## Stored items
○ ○ ○ ○ ○ ○ ○

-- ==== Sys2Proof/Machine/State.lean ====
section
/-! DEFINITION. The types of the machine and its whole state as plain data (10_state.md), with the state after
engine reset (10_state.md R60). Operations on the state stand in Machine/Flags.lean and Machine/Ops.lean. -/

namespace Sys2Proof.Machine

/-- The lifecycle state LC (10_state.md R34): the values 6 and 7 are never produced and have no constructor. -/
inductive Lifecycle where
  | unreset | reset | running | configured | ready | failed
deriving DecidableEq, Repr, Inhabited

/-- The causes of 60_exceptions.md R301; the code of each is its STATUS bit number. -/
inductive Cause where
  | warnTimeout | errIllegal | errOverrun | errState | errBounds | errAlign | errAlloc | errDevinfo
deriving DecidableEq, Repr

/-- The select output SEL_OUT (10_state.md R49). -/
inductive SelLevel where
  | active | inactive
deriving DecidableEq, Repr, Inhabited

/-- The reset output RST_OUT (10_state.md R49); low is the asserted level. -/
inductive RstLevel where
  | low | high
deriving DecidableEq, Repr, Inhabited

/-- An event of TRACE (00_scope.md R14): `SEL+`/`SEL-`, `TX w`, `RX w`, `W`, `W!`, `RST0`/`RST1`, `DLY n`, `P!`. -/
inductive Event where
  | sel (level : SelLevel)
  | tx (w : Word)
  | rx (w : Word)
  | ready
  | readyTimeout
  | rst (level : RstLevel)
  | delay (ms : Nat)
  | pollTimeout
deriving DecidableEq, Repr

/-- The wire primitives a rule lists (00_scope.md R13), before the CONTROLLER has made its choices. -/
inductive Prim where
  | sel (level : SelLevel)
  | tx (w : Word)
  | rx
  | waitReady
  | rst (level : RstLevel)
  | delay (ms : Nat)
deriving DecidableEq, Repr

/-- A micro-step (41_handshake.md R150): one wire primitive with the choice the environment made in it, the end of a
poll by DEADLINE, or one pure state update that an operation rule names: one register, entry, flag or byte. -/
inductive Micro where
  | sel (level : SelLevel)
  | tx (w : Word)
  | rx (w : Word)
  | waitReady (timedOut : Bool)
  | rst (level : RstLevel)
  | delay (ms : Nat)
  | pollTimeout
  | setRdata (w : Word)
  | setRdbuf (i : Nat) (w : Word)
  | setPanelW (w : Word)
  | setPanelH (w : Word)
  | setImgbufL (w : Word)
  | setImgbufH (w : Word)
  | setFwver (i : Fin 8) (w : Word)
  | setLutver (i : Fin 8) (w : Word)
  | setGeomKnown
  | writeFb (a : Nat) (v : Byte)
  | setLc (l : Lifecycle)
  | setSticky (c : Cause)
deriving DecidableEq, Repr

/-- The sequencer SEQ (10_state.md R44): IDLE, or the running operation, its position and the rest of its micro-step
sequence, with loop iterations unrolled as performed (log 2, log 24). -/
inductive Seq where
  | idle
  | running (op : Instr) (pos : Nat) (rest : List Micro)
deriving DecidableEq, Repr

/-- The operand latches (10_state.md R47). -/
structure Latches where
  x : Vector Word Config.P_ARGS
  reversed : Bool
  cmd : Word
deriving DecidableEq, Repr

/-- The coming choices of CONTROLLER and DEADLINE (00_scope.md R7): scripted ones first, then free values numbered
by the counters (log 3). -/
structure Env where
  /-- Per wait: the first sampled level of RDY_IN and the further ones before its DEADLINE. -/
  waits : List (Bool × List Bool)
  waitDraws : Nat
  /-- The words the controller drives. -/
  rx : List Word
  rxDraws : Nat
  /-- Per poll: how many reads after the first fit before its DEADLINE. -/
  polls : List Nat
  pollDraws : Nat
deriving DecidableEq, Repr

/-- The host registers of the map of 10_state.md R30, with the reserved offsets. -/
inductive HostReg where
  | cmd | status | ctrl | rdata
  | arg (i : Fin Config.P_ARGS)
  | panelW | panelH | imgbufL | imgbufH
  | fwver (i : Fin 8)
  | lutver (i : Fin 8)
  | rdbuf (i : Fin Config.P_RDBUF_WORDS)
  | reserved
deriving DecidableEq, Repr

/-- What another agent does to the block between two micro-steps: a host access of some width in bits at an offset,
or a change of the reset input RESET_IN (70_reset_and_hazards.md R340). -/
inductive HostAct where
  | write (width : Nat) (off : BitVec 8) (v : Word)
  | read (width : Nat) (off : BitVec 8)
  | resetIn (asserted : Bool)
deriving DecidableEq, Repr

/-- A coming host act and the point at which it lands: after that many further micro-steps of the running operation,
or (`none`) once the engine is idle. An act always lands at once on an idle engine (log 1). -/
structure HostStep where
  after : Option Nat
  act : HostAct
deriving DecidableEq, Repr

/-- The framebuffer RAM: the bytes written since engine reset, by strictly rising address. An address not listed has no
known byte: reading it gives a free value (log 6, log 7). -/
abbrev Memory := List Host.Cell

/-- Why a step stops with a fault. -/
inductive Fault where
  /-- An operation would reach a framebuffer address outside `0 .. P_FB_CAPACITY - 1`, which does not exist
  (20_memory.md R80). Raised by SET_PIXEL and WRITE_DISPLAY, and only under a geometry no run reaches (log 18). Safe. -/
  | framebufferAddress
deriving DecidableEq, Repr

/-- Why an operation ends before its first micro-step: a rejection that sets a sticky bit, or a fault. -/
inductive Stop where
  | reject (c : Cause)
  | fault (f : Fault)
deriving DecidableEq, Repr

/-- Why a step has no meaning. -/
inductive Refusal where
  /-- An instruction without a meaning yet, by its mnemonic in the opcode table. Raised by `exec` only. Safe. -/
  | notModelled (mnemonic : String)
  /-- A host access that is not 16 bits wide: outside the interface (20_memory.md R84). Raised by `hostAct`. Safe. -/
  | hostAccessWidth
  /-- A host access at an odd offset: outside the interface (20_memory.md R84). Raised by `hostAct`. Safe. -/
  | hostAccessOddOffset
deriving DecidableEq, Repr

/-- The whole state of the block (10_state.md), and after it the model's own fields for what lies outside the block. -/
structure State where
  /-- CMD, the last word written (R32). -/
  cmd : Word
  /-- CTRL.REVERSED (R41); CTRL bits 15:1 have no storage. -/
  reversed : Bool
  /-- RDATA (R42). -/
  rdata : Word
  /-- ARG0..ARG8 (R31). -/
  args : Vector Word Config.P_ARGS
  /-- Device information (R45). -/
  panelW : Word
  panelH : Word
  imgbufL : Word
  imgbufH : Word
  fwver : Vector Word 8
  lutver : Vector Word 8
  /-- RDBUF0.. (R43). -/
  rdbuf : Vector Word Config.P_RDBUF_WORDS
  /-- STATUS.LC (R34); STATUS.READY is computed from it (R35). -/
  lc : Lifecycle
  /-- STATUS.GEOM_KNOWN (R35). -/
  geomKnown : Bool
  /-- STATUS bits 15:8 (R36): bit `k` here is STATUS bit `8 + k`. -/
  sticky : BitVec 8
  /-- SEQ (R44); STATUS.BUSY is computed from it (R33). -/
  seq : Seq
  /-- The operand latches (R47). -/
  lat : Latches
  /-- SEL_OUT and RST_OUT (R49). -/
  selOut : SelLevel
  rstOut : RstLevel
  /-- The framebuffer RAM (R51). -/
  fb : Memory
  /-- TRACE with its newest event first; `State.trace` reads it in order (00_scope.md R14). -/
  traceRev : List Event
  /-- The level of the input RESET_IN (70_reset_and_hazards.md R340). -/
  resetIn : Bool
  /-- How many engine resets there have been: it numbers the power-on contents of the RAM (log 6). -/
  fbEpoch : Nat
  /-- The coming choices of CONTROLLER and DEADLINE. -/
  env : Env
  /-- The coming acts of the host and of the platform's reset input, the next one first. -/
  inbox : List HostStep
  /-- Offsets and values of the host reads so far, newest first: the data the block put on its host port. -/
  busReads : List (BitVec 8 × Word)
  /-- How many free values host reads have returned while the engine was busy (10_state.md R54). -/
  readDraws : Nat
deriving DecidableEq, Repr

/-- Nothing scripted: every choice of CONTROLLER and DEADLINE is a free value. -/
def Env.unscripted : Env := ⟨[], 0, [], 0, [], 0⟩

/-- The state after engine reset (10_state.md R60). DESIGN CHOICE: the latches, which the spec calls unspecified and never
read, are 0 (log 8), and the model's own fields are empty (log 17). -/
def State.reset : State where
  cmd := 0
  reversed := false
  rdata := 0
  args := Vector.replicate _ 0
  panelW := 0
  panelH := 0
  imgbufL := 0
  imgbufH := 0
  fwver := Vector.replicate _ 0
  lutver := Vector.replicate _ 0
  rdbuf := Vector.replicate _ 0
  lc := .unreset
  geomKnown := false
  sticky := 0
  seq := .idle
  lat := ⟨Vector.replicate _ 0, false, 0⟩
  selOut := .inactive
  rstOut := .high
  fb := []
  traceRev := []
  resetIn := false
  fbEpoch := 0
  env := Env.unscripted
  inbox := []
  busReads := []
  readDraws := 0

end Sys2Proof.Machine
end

○ ○ ○ ○ ○ ○ ○

## Work to complete
Every line in the records above that contains the word "first" is to be copied out.

## The answer
/-- The coming choices of CONTROLLER and DEADLINE (00_scope.md R7): scripted ones first, then free values numbered
  /-- Per wait: the first sampled level of RDY_IN and the further ones before its DEADLINE. -/
  /-- Per poll: how many reads after the first fit before its DEADLINE. -/
/-- Why an operation ends before its first micro-step: a rejection that sets a sticky bit, or a fault. -/
  /-- TRACE with its newest event first; `State.trace` reads it in order (00_scope.md R14). -/
  /-- The coming acts of the host and of the platform's reset input, the next one first. -/
  /-- Offsets and values of the host reads so far, newest first: the data the block put on its host port. -/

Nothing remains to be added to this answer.